* Task brief:
Repeat exactly, and only, the lines of the entries below from the one with "(∀ p, (s.port" through the one with "false → t.mem = s.mem", both ends included.
==== Exercise inputs
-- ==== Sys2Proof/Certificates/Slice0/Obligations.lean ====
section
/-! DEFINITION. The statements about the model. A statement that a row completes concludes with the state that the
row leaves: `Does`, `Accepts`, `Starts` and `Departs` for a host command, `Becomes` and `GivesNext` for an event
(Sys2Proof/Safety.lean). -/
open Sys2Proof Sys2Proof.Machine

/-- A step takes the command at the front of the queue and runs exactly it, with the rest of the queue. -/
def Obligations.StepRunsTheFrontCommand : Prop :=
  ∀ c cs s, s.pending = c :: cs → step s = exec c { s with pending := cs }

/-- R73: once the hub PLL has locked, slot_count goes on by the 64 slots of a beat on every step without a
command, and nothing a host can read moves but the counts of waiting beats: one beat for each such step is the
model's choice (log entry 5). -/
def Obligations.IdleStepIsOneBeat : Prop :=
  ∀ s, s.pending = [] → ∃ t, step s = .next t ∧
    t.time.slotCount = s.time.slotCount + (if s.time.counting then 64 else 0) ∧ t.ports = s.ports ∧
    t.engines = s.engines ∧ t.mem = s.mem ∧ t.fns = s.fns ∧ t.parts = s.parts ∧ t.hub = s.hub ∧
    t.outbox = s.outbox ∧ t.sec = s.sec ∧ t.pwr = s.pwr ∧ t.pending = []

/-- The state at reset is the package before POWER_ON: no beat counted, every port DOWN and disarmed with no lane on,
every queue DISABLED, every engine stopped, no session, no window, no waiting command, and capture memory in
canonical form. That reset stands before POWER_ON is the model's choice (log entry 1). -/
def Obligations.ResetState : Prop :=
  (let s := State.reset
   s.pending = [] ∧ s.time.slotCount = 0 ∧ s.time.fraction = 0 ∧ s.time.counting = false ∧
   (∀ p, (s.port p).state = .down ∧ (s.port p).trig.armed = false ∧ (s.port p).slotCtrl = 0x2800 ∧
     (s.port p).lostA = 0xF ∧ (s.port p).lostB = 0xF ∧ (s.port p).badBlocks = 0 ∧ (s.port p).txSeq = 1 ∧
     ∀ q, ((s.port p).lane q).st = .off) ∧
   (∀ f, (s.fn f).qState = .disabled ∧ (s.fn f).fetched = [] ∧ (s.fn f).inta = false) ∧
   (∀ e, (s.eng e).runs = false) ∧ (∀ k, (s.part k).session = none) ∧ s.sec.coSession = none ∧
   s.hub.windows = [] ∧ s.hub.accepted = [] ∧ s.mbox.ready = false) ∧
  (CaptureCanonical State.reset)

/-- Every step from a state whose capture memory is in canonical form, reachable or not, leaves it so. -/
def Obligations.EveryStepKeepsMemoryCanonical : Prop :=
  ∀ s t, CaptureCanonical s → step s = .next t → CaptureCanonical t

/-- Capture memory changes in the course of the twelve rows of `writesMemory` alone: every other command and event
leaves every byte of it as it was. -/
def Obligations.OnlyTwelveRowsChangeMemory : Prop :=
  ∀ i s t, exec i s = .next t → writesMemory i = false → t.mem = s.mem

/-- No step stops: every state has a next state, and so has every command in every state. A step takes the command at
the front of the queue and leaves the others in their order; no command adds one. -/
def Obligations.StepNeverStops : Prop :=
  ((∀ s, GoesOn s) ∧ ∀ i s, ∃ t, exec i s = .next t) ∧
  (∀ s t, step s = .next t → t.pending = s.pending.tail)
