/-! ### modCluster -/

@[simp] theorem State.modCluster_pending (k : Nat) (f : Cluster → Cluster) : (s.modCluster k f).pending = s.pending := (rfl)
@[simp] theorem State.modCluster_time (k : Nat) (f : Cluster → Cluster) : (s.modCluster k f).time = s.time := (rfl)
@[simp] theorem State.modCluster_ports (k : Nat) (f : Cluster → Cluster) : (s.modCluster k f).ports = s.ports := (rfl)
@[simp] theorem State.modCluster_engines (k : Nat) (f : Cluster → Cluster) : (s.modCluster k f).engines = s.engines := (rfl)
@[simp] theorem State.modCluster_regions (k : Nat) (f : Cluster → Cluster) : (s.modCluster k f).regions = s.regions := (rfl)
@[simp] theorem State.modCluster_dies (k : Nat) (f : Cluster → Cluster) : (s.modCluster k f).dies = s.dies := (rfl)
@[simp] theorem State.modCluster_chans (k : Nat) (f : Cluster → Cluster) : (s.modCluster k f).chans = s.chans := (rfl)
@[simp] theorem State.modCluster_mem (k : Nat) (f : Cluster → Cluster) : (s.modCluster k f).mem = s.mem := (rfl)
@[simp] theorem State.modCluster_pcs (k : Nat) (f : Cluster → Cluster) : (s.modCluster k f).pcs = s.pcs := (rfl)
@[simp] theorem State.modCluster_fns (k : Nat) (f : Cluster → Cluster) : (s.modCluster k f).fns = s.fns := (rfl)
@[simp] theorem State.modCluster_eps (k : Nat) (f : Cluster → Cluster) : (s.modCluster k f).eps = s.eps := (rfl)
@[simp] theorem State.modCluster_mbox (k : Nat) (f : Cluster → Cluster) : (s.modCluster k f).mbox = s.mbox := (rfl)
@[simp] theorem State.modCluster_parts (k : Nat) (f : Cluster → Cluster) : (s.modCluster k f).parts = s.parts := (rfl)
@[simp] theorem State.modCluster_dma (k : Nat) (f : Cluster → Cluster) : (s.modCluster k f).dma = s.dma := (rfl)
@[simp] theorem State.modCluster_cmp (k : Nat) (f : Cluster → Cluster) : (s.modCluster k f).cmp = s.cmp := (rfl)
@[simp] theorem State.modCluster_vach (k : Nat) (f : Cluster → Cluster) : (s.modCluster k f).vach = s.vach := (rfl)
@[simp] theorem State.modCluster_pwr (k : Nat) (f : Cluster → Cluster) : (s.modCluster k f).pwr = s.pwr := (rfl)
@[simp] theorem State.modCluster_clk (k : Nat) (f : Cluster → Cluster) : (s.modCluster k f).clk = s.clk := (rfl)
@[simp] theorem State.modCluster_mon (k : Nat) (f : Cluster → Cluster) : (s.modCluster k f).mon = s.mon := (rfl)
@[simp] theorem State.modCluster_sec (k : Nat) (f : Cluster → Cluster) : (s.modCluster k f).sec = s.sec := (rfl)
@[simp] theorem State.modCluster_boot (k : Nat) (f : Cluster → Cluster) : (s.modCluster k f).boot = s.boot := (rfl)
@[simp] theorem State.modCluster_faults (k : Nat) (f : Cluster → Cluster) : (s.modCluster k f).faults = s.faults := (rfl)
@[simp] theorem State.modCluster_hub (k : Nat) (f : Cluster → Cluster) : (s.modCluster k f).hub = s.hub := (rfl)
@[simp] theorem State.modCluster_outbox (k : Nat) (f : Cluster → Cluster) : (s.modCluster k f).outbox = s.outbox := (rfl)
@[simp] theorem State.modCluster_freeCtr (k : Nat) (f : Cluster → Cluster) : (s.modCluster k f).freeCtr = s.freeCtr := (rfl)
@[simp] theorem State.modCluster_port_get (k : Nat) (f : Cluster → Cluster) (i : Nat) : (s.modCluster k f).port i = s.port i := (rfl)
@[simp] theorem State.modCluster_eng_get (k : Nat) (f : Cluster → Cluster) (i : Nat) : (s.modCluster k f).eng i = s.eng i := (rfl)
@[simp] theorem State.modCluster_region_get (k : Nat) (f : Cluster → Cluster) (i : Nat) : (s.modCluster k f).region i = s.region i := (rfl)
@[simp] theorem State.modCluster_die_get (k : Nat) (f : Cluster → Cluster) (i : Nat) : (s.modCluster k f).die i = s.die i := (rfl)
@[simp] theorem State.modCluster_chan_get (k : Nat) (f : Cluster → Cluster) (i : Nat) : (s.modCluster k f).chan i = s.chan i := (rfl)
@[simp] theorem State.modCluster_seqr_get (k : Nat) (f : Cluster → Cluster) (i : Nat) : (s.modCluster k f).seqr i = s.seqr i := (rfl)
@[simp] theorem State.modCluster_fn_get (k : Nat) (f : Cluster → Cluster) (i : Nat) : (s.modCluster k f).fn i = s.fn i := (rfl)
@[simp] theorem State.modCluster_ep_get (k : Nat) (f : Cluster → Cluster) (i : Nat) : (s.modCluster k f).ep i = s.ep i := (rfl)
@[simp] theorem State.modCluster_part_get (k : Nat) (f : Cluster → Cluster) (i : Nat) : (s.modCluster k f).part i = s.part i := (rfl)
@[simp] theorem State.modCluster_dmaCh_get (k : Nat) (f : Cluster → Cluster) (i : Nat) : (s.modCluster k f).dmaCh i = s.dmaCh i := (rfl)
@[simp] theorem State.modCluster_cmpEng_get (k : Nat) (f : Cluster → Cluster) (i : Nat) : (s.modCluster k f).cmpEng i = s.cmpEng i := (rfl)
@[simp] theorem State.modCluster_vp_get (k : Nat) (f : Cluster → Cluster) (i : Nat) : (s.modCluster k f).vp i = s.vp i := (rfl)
========
* Task result:
   (∀ p, (s.port p).state = .down ∧ (s.port p).trig.armed = false ∧ (s.port p).slotCtrl = 0x2800 ∧
     (s.port p).lostA = 0xF ∧ (s.port p).lostB = 0xF ∧ (s.port p).badBlocks = 0 ∧ (s.port p).txSeq = 1 ∧
     ∀ q, ((s.port p).lane q).st = .off) ∧
   (∀ f, (s.fn f).qState = .disabled ∧ (s.fn f).fetched = [] ∧ (s.fn f).inta = false) ∧
   (∀ e, (s.eng e).runs = false) ∧ (∀ k, (s.part k).session = none) ∧ s.sec.coSession = none ∧
   s.hub.windows = [] ∧ s.hub.accepted = [] ∧ s.mbox.ready = false) ∧
  (CaptureCanonical State.reset)

/-- Every step from a state whose capture memory is in canonical form, reachable or not, leaves it so. -/
def Obligations.EveryStepKeepsMemoryCanonical : Prop :=
  ∀ s t, CaptureCanonical s → step s = .next t → CaptureCanonical t

/-- Capture memory changes in the course of the twelve rows of `writesMemory` alone: every other command and event
leaves every byte of it as it was. -/
def Obligations.OnlyTwelveRowsChangeMemory : Prop :=
  ∀ i s t, exec i s = .next t → writesMemory i = false → t.mem = s.mem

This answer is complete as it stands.